A group formed by the victims of phone hacking announced the way they see the draft bill that would enshrine in law the Levenson’s report proposals.
In their opinion, due to the pressure from newspaper publishers, the call for an independent press regulation proposed by Lord Justice Levenson, will not materialize.
The parents of the murder victim Milly Dowler and those of the missing Madelaine McCann were also part of this group. They have put a bill drafted by their chairman, Hugh Tomlinson QC, in conjunction with specialist Parliamentary Counsel Daniel Greenberg.
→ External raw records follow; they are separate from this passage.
-- ==== Sys2Proof/Tests/Slice0.lean ====
section
/-! SUPPORT. Tests: well-formedness, words of the spec, single steps with results that the spec states, and states that meet
the hypotheses of the obligations. -/

namespace Sys2Proof.Tests
open Sys2Proof Sys2Proof.Machine

noncomputable section

-- one theorem after another: checked at once, they would need more threads than there are
set_option Elab.async false

/-! ## Well-formedness -/

/-- Headers: one without a reserved value, and one with each. -/
def tHdr : Hdr := { cc := 0, wt := 31, sg := 31, aq := false, rl := false, sc := 0 }
def tHdrWt : Hdr := { tHdr with wt := 16 }
def tHdrSg : Hdr := { tHdr with sg := 30 }
def tHdrSc : Hdr := { tHdr with sc := 9 }

/-- Terms that a check of Instr.wf refuses, part 1. -/
def tIll1 : List Instr :=
  [.loop 6 false false 0 1, .loop 1 false false 0 0, .endl 6,
   .endlX 6, .hint 1, .hint 10,
   .qpush 0 3, .vaddFloat 3 0 0 0 1 0, .vaddFloat 1 0 0 0 6 0,
   .vsubFloat 3 0 0 0 1 0, .vsubFloat 1 0 0 0 6 0, .vmulFloat 3 0 0 0 1 0,
   .vmulFloat 1 0 0 0 6 0, .vdivFloat 3 0 0 0 1 0, .vdivFloat 1 0 0 0 6 0,
   .vminFloat 3 0 0 0 1 0, .vminFloat 1 0 0 0 6 0, .vmaxFloat 3 0 0 0 1 0,
   .vmaxFloat 1 0 0 0 6 0, .vcpys 3 0 0 0 1 0, .vcpys 1 0 0 0 6 0,
   .vfma 3 0 0 0 1 0, .vfma 1 0 0 0 6 0, .vfms 3 0 0 0 1 0,
   .vfms 1 0 0 0 6 0, .vfnma 3 0 0 0 1 0, .vfnma 1 0 0 0 6 0,
   .vfnms 3 0 0 0 1 0, .vfnms 1 0 0 0 6 0, .vabs 0 0 3 1 0,
   .vabs 0 0 1 6 0, .vneg 0 0 3 1 0, .vneg 0 0 1 6 0,
   .vsqrt 0 0 3 1 0, .vsqrt 0 0 1 6 0, .vrint 0 0 3 1 0,
   .vrint 0 0 1 6 0, .vrcpe 0 0 3 1 0, .vrcpe 0 0 1 6 0,
   .vrsqe 0 0 3 1 0]

/-- Terms that a check of Instr.wf refuses, part 2. -/
def tIll2 : List Instr :=
  [.vrsqe 0 0 1 6 0, .vex2e 0 0 3 1 0, .vex2e 0 0 1 6 0,
   .vlg2e 0 0 3 1 0, .vlg2e 0 0 1 6 0, .vceqFloat 3 0 0 1 0,
   .vceqFloat 1 0 0 6 0, .vcneFloat 3 0 0 1 0, .vcneFloat 1 0 0 6 0,
   .vcltFloat 3 0 0 1 0, .vcltFloat 1 0 0 6 0, .vcleFloat 3 0 0 1 0,
   .vcleFloat 1 0 0 6 0, .vcun 3 0 0 1 0, .vcun 1 0 0 6 0,
   .vcvt 0 0 false 0 6 5 0, .vcvt 0 0 false 0 1 0 0, .vcvt 0 0 false 4 1 5 0,
   .vcvt 0 0 true 0 1 1 0, .vpacks 0 0 0 1 0, .vpackt 0 0 0 1 0,
   .vunpkl 0 0 6 0, .vunpkh 0 0 6 0, .vunsp 3 0 0,
   .vperm 0 0 0 4 0, .vperm2 0 0 0 4 0, .vbcq 0 4 0,
   .vzipl 0 0 0 4 0, .vziph 0 0 0 4 0, .vuzpe 0 0 0 4 0,
   .vuzpo 0 0 0 4 0, .vrev 0 0 4 0, .vsel 0 0 0 4 0,
   .minv 4 0, .shrm 0 0, .shrm 6 0,
   .shft 6 0 0, .shft 30 0 0, .mrd 0 6 0 0 0,
   .mrd 0 30 0 0 0]

/-- Terms that a check of Instr.wf refuses, part 3. -/
def tIll3 : List Instr :=
  [.mrdc 0 6 0 0 0, .mrdc 0 30 0 0 0, .mrdr 2 6 0 0 0,
   .mrdr 2 30 0 0 0, .mrdr 3 1 0 0 0, .sloopX 0 1 6 0,
   .sloopX 0 0 1 0, .sendlX 6 0, .sendlExitX 6 0,
   .vld 2 16 false false 0 0 0, .vld 2 1 false false 3 0 0, .vld 2 15 false false 1 0 0,
   .vld 3 1 false false 2 0 0, .vst 2 16 false 0 0 0, .vst 2 1 false 3 0 0,
   .vst 2 15 false 1 0 0, .vst 3 1 false 2 0 0, .qpopa 16 0,
   .qpusha 16 0, .sloopLs 6 false false 1 0, .sloopLs 1 false false 0 0,
   .sendlLs 6 0, .sendlExitLs 6 0, .ccwaitLs 8 2 0,
   .ccwaitLs 1 64 0, .qdropLs 0 0, .qdropLs 17 0,
   .tmov false 16 0 1 false false 1 0, .tmov false 1 0 3 false false 1 0, .tmov false 1 0 1 false false 9 0,
   .tgath false 16 0 1 false false 1 0, .tgath false 1 0 3 false false 1 0, .tgath false 1 0 1 false false 9 0,
   .tscat false 16 0 1 false false 1 0, .tscat false 1 0 3 false false 1 0, .tscat false 1 0 1 false false 9 0,
   .tfill false 16 0 1 false false 1 0, .tfill false 1 0 3 false false 1 0, .tfill false 1 0 1 false false 9 0,
   .tmovf false 16 0 1 false false 1 0]

/-- Terms that a check of Instr.wf refuses, part 4. -/
def tIll4 : List Instr :=
  [.tmovf false 1 0 3 false false 1 0, .tmovf false 1 0 1 false false 9 0, .aaddi 16 1 0 0,
   .aaddi 2 16 0 0, .aaddv 16 1 0 0, .aaddv 2 16 0 0,
   .aadd 16 1 0 0, .aadd 2 16 0 0, .asub 16 1 0 0,
   .asub 2 16 0 0, .aslli 16 1 0 0, .aslli 2 16 0 0,
   .dpld 0 16 0 0, .dgld 0 16 0 0, .dgldc 0 16 0 0,
   .mzero tHdrWt 1 0 false 0 1, .mzero tHdr 0 0 false 0 1, .mzero tHdr 1 0 false 1 0,
   .mzero tHdr 1 0 false 0 1, .mzero tHdr 1 1 true 0 1, .mzero tHdr 1 0 false 0 6,
   .mma tHdrWt 0 0 1 false false false false false 0 0 0 0 0 0, .mma tHdr 0 1 0 true false false false false 0 0 0 0 0 0, .mma tHdr 0 0 1 true false false false false 0 0 0 0 0 0,
   .mma tHdr 0 0 1 false false false false false 0 1 0 0 0 0, .mma tHdr 0 0 6 false false false false false 0 0 0 0 0 0, .mbias tHdrWt 0 0 1 false 0 0 0,
   .mbias tHdr 0 1 0 true 0 0 0, .mbias tHdr 0 0 1 true 0 0 0, .mbias tHdr 0 0 1 false 1 0 0,
   .mbias tHdr 0 0 6 false 0 0 0, .maddt tHdrWt 1 2 false, .maddt tHdr 2 2 false,
   .mout tHdrWt 0 0 1 false false false false 1 1 0 0 0, .mout tHdr 0 0 1 false false false false 32 32 0 0 0, .mout tHdr 0 1 0 true false false false 1 1 0 0 0,
   .mout tHdr 0 0 1 false false false false 1 1 1 0 0, .mout tHdr 0 0 6 false false false false 1 1 0 0 0, .moutr tHdrWt 0 false false 1 1 0 0,
   .moutr tHdr 0 false false 32 32 0 0]

/-- Terms that a check of Instr.wf refuses, part 5. -/
def tIll5 : List Instr :=
  [.mldr tHdrWt 0 false 1 1 0 0, .mldr tHdr 0 false 32 32 0 0, .mnop tHdrWt,
   .mnop tHdrSg, .mnop tHdrSc, .msnap tHdrWt 0 1 0,
   .msnap tHdr 0 6 0, .tcmov tHdrWt 1 0, .tcmov tHdr 3 0,
   .tcgath tHdrWt 0, .tcscat tHdrWt 0, .tcfill tHdrWt 0,
   .tcmovf tHdrWt 0, .car tHdrWt 0 1 0 1 0 0 0, .car tHdr 0 3 0 1 0 0 0,
   .car tHdr 0 1 0 6 0 0 0, .crs tHdrWt 0 1 0 1 0 0 0, .crs tHdr 0 3 0 1 0 0 0,
   .crs tHdr 0 1 0 6 0 0 0, .cag tHdrWt 0 0 0 0, .cbc tHdrWt 0 0 0 0 0,
   .cred tHdrWt 0 1 0 1 0 0 0 0, .cred tHdr 0 3 0 1 0 0 0 0, .cred tHdr 0 1 0 6 0 0 0 0,
   .ca2a tHdrWt 0 0 0 0, .cbar tHdrWt 0, .rinv tHdrWt 0 0,
   .rinvx tHdrWt 0, .rinva tHdrWt, .rsplit tHdrWt 0 0 0,
   .rmerge tHdrWt 0 0, .rpress tHdrWt 0 0, .rres tHdrWt 0 0 0,
   .rgena tHdrWt 0, .vldfe 0 16 0 0, .vstef 0 16 0 0,
   .bararr 4 0, .barpost 4 0 0, .barsync 4 0,
   .barwait 4 0 0]

/-- Terms that a check of Instr.wf refuses, part 6. -/
def tIll6 : List Instr :=
  [.semsig 16 0, .semwait 16 0 0, .lds 0 0 9,
   .ldsAcq 0 0 9, .sts 0 0 9, .stsRel 0 0 9,
   .acq 9 0, .rel 9 0, .mark 0,
   .join 16 1, .join 1 9, .fence 16 1,
   .fence 1 9, .atom 0 0 0 9, .atomRel 0 0 0 9,
   .vatom 0 16 0 1 0, .vatom 0 1 0 9 0, .vatomRel 0 16 0 1 0,
   .vatomRel 0 1 0 9 0, .cldecl 3 0 1, .cldecl 2 0 0,
   .cldecl 2 0 8, .oatom 3 0 1 0, .oatom 2 0 9 0]

/-- Every check of well-formedness refuses a term that breaks it, in each instruction that has the check (R27, R31 to R35). -/
theorem test_wf_refuses : (tIll1 ++ tIll2 ++ tIll3 ++ tIll4 ++ tIll5 ++ tIll6).all (fun i => !i.wf) = true := by decide +kernel

/-- The same instructions with no reserved value, part 1. -/
def tWell1 : List Instr :=
  [.loop 1 false false 0 1, .endl 1, .endlX 1,
   .hint 2, .qpush 0 1, .vaddFloat 1 0 0 0 1 0,
   .vsubFloat 1 0 0 0 1 0, .vmulFloat 1 0 0 0 1 0, .vdivFloat 1 0 0 0 1 0,
   .vminFloat 1 0 0 0 1 0, .vmaxFloat 1 0 0 0 1 0, .vcpys 1 0 0 0 1 0,
   .vfma 1 0 0 0 1 0, .vfms 1 0 0 0 1 0, .vfnma 1 0 0 0 1 0,
   .vfnms 1 0 0 0 1 0, .vabs 0 0 1 1 0, .vneg 0 0 1 1 0,
   .vsqrt 0 0 1 1 0, .vrint 0 0 1 1 0, .vrcpe 0 0 1 1 0,
   .vrsqe 0 0 1 1 0, .vex2e 0 0 1 1 0, .vlg2e 0 0 1 1 0,
   .vceqFloat 1 0 0 1 0, .vcneFloat 1 0 0 1 0, .vcltFloat 1 0 0 1 0,
   .vcleFloat 1 0 0 1 0, .vcun 1 0 0 1 0, .vcvt 0 0 false 0 1 5 0,
   .vpacks 0 0 0 3 0, .vpackt 0 0 0 3 0, .vunpkl 0 0 3 0,
   .vunpkh 0 0 3 0, .vunsp 2 0 0, .vperm 0 0 0 1 0,
   .vperm2 0 0 0 1 0, .vbcq 0 1 0, .vzipl 0 0 0 1 0,
   .vziph 0 0 0 1 0]

/-- The same instructions with no reserved value, part 2. -/
def tWell2 : List Instr :=
  [.vuzpe 0 0 0 1 0, .vuzpo 0 0 0 1 0, .vrev 0 0 1 0,
   .vsel 0 0 0 1 0, .minv 1 0, .shrm 1 0,
   .shft 1 0 0, .mrd 0 1 0 0 0, .mrdc 0 1 0 0 0,
   .mrdr 2 1 0 0 0, .sloopX 0 1 1 0, .sendlX 1 0,
   .sendlExitX 1 0, .vld 2 1 false false 0 0 0, .vst 2 1 false 0 0 0,
   .qpopa 2 0, .qpusha 1 0, .sloopLs 1 false false 1 0,
   .sendlLs 1 0, .sendlExitLs 1 0, .ccwaitLs 1 2 0,
   .qdropLs 2 0, .tmov false 1 0 1 false false 1 0, .tgath false 1 0 1 false false 1 0,
   .tscat false 1 0 1 false false 1 0, .tfill false 1 0 1 false false 1 0, .tmovf false 1 0 1 false false 1 0,
   .aaddi 2 1 0 0, .aaddv 2 1 0 0, .aadd 2 1 0 0,
   .asub 2 1 0 0, .aslli 2 1 0 0, .dpld 0 1 0 0,
   .dgld 0 1 0 0, .dgldc 0 1 0 0, .mzero tHdr 1 0 false 0 0,
   .mma tHdr 0 0 0 false false false false false 0 0 0 0 0 0, .mbias tHdr 0 0 0 false 0 0 0, .maddt tHdr 1 2 false,
   .mout tHdr 0 0 0 false false false false 1 1 0 0 0]

/-- The same instructions with no reserved value, part 3. -/
def tWell3 : List Instr :=
  [.moutr tHdr 0 false false 1 1 0 0, .mldr tHdr 0 false 1 1 0 0, .mnop tHdr,
   .msnap tHdr 0 1 0, .tcmov tHdr 1 0, .tcgath tHdr 0,
   .tcscat tHdr 0, .tcfill tHdr 0, .tcmovf tHdr 0,
   .car tHdr 0 1 0 1 0 0 0, .crs tHdr 0 1 0 1 0 0 0, .cag tHdr 0 0 0 0,
   .cbc tHdr 0 0 0 0 0, .cred tHdr 0 1 0 1 0 0 0 0, .ca2a tHdr 0 0 0 0,
   .cbar tHdr 0, .rinv tHdr 0 0, .rinvx tHdr 0,
   .rinva tHdr, .rsplit tHdr 0 0 0, .rmerge tHdr 0 0,
   .rpress tHdr 0 0, .rres tHdr 0 0 0, .rgena tHdr 0,
   .vldfe 0 1 0 0, .vstef 0 1 0 0, .bararr 1 0,
   .barpost 1 0 0, .barsync 1 0, .barwait 1 0 0,
   .semsig 1 0, .semwait 1 0 0, .lds 0 0 1,
   .ldsAcq 0 0 1, .sts 0 0 1, .stsRel 0 0 1,
   .acq 1 0, .rel 1 0, .mark 1,
   .join 1 1]

/-- The same instructions with no reserved value, part 4. -/
def tWell4 : List Instr :=
  [.fence 1 1, .atom 0 0 0 1, .atomRel 0 0 0 1,
   .vatom 0 1 0 1 0, .vatomRel 0 1 0 1 0, .cldecl 2 0 1,
   .oatom 2 0 1 0]

/-- They are well formed. -/
theorem test_wf_accepts : (tWell1 ++ tWell2 ++ tWell3 ++ tWell4).all (fun i => i.wf) = true := by decide +kernel
/-! ## Words of the spec -/

/-- Words of the examples of the spec, which gives the fields of each (R26 to R40, R53 to R75). -/
theorem test_decode_control :
    decode .c 0x00632020 [] = .ok (.add 3 3 4) ∧ decode .c 0x086110A7 [] = .ok (.sel 3 1 2 7) ∧
    decode .c 0x0C200064 [] = .ok (.addi 1 0 100) ∧ decode .c 0x14410F00 [] = .ok (.ori 2 1 0xF00) ∧
    decode .c 0x33FFFFFE [] = .ok (.jmp (-2)) ∧ decode .c 0x3C184006 [] = .ok (.loop 0 true true 1 6) ∧
    decode .c 0x48000020 [] = .ok .nop ∧ decode .c 0x480000A0 [] = .ok (.hint 5) ∧
    decode .c 0x44014024 [] = .ok (.mtsr 1 0x24) ∧ decode .c 0x47C00012 [] = .ok (.mfsr 30 0x12) := by decide +kernel

/-- R103 to R160, R186, R276, R300. -/
theorem test_decode_streams :
    decode .x 0x64611118 [] = .ok (.vfma 0 3 1 2 1 8) ∧ decode .x 0xA0A20010 [] = .ok (.vrsum 5 2 0 0) ∧
    decode .x 0x90C28960 [] = .ok (.vcvt 6 2 true 1 1 6 0) ∧ decode .x 0xAC9F0110 [] = .ok (.mrd 4 31 0 1 0) ∧
    decode .l 0xD044C008 [] = .ok (.tmov false 2 1 2 false false 0 8) ∧
    decode .s 0xD4AD8008 [] = .ok (.tscat true 5 3 0 false false 0 8) ∧
    decode .l 0xDC001000 [] = .ok (.dtset 0) ∧ decode .s 0xDC4131E0 [] = .ok (.dgld 2 1 30 0) := by decide +kernel

/-- R36, R185 to R187, R241 to R253, R378. -/
theorem test_decode_system :
    decode .c 0xF0250C30 [] = .ok (.barpost 1 5 3) ∧ decode .c 0xF0670500 [] = .ok (.ldfe 3 7 0) ∧
    decode .c 0xF4000A50 [] = .ok (.fence 0 5) ∧ decode .c 0xF4830430 [] = .ok (.stsRel 4 3 3) ∧
    decode .c 0xF8050200 [] = .ok (.mcall 0 5) ∧ decode .c 0xF8000300 [] = .ok .tret ∧
    decode .c 0xF8070400 [] = .ok (.ckmark 7) := by decide +kernel

/-- Commands with their step words (R34, R226, R299, R406). -/
theorem test_decode_commands :
    decode .c 0xECA2FFC0 [0x00000C41] =
      .ok (.rsplit { cc := 2, wt := 31, sg := 31, aq := false, rl := false, sc := 0 } 3 2 1) ∧
    decode .c 0xE908FFF7 [0x0804E003, 0x00000041] =
      .ok (.car { cc := 0, wt := 31, sg := 31, aq := true, rl := true, sc := 7 } 2 0 4 7 3 2 1) ∧
    decode .c 0xE910FFF7 [0x0402E003, 0x000000A4] =
      .ok (.crs { cc := 0, wt := 31, sg := 31, aq := true, rl := true, sc := 7 } 1 0 2 7 3 5 4) ∧
    decode .c 0xE939FFF7 [0x08000000, 0] =
      .ok (.cbar { cc := 1, wt := 31, sg := 31, aq := true, rl := true, sc := 7 } 2) ∧
    decode .c 0xE922FFF7 [0x08000026, 0x00000107] =
      .ok (.cbc { cc := 2, wt := 31, sg := 31, aq := true, rl := true, sc := 7 } 2 1 6 8 7) := by decide +kernel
No matter the fact that the report of Levenson has the support of Labour and the Liberal Democrats, Prime Minister David Cameron said he did not agree with the idea of changing the law because of the press regulation. The changes Levenson wants would create a statutory underpinning for the work of a regulatory body for the press so that they will become sure they are able to act against newspapers and achieve the demanded results and freedom of the press.
The group found out that according to the conservative ministers this idea is unnecessary and difficult to happen but with this draft bill they at least managed to demonstrate that their proposals are workable.
The words of the director of Hacked Off, Professor Brian Cathcart, sounded like this:
“The right thing to do now is to implement the judge’s recommendations on press regulation in full and without delay. Our draft Bill – the Leveson Bill – offers a plain and straightforward way of doing that.
“This is not a bill for press regulation as Hacked Off or anyone else would wish it: it is a bill to underpin voluntary press self-regulation in the way Lord Justice Leveson wanted it.”